[Exercise brief] Check every line of the data for the word "figures", and copy those that have it.

[Recorded information]
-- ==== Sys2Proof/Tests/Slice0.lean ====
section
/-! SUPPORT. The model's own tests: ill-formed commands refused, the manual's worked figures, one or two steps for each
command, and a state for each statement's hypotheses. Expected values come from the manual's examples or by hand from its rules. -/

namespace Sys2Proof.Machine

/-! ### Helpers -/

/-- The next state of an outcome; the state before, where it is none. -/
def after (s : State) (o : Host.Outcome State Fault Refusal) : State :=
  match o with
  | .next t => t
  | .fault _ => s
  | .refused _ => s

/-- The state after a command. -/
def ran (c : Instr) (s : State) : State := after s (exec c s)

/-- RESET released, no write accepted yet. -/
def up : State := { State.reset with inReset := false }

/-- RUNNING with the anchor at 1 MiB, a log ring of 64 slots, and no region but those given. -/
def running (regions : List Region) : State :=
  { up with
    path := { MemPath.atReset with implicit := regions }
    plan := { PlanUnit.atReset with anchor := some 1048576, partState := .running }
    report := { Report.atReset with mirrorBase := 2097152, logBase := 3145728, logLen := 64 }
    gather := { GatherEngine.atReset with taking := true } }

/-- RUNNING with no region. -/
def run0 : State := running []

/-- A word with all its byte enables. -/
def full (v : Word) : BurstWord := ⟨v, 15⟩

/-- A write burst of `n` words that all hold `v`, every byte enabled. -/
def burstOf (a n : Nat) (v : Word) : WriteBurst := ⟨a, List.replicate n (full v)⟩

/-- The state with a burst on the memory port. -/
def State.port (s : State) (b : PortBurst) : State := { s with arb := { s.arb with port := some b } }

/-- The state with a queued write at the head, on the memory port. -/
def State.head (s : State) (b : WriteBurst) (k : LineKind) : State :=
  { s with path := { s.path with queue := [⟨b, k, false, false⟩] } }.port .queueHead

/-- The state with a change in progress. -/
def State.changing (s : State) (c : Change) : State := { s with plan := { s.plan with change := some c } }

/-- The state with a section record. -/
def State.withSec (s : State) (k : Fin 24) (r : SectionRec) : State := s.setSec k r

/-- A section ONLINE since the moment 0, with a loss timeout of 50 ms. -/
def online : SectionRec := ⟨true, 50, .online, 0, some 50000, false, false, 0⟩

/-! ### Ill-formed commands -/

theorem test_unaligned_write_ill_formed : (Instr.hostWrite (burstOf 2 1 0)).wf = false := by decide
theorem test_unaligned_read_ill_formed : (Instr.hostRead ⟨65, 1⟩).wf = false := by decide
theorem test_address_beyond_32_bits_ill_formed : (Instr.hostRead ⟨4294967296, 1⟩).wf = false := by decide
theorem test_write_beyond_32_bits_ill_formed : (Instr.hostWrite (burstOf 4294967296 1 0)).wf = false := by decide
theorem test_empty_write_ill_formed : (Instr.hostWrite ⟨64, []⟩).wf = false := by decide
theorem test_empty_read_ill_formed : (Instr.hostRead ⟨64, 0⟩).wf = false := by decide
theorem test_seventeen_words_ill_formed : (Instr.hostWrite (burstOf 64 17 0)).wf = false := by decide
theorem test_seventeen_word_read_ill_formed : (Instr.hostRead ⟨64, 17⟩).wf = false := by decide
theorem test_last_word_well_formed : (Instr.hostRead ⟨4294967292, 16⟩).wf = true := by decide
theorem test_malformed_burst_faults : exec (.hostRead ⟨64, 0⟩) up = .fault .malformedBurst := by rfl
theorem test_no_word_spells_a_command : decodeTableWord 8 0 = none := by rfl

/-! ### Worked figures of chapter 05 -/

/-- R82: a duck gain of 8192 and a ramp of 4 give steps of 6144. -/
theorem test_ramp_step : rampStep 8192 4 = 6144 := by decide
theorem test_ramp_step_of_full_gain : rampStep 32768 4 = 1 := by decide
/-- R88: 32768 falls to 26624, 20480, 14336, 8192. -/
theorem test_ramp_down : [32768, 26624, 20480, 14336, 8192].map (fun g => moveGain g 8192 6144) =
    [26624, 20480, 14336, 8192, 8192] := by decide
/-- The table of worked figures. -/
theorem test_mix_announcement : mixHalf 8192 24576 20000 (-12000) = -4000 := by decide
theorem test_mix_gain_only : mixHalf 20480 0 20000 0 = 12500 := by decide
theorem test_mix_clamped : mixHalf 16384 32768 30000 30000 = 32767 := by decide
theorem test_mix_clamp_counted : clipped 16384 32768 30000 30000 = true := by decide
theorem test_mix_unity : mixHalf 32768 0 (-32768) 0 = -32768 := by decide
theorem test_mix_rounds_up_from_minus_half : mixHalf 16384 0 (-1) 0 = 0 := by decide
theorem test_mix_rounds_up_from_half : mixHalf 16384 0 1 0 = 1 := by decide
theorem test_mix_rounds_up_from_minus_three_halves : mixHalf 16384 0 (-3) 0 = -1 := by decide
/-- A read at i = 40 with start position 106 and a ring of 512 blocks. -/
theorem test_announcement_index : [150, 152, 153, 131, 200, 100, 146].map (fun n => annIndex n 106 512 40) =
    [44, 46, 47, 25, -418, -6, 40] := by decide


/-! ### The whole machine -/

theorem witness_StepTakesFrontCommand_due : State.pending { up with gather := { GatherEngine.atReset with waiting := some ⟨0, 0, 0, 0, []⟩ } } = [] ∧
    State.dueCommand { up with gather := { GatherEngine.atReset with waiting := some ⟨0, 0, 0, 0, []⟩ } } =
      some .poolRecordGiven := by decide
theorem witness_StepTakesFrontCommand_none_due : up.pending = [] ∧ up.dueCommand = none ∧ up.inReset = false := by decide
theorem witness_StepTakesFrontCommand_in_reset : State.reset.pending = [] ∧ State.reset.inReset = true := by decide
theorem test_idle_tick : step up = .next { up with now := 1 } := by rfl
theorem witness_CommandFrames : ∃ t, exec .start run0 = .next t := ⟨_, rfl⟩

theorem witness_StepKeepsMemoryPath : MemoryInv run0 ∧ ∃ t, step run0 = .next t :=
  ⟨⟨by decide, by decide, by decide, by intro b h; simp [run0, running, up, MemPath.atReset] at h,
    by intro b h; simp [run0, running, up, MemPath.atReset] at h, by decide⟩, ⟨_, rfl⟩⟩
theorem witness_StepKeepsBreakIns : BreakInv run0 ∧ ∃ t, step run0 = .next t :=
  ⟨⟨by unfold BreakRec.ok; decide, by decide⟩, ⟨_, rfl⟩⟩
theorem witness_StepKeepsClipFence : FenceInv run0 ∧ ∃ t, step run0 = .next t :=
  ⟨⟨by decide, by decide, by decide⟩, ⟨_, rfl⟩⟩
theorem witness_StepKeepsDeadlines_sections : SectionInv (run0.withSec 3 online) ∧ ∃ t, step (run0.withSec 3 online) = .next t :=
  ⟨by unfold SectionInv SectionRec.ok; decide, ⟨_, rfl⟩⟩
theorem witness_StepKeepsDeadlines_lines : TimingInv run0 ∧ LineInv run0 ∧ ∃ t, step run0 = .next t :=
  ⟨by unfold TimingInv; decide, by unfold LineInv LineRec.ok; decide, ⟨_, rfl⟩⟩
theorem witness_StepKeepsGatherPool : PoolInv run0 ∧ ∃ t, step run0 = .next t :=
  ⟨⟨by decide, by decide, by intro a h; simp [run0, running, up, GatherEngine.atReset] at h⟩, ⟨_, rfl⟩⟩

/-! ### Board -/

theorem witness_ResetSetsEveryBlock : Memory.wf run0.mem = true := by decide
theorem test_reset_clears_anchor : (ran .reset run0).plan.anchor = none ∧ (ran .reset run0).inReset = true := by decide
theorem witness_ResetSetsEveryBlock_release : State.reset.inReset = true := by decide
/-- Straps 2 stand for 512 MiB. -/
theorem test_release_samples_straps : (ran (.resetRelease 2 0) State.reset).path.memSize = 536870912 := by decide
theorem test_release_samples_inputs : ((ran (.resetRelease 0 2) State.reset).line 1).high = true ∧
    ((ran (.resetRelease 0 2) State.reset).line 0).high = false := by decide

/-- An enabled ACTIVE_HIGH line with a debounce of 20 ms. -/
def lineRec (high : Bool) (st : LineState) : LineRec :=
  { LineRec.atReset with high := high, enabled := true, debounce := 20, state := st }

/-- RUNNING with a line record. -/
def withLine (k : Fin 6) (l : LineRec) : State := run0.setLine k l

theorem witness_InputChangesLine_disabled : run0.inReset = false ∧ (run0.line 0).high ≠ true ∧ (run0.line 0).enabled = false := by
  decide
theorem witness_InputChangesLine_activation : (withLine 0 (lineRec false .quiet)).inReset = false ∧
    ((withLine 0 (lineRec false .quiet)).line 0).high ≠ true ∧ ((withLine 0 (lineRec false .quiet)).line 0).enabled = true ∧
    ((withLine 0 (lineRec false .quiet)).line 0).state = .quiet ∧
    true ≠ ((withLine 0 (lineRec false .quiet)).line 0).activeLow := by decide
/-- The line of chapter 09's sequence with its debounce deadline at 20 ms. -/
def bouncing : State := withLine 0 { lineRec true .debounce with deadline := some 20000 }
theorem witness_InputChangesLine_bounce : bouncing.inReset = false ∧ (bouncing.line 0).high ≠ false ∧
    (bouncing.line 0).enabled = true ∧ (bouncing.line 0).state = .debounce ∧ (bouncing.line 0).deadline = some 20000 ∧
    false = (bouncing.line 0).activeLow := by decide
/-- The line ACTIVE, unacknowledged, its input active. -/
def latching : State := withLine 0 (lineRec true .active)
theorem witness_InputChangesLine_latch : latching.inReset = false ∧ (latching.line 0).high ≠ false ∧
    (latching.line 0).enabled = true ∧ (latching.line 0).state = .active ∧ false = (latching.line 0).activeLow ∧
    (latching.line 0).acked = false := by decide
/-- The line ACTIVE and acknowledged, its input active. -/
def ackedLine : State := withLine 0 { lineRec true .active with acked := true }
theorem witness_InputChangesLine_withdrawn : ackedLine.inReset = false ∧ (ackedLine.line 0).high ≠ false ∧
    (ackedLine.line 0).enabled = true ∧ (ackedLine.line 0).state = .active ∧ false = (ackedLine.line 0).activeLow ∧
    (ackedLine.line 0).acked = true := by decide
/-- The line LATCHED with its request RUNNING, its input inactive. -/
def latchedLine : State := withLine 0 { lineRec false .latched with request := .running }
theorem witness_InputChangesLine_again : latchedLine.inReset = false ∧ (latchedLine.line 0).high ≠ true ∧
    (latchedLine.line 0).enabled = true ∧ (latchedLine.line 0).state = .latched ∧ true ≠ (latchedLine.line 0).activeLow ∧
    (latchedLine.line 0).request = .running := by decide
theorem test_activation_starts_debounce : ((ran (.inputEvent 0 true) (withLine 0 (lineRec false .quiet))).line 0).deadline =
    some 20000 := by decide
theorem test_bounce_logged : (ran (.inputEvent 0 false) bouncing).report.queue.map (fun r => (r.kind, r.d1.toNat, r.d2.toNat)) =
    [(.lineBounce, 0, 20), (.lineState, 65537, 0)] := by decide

[Your response]
/-! SUPPORT. The model's own tests: ill-formed commands refused, the manual's worked figures, one or two steps for each
/-! ### Worked figures of chapter 05 -/
/-- The table of worked figures. -/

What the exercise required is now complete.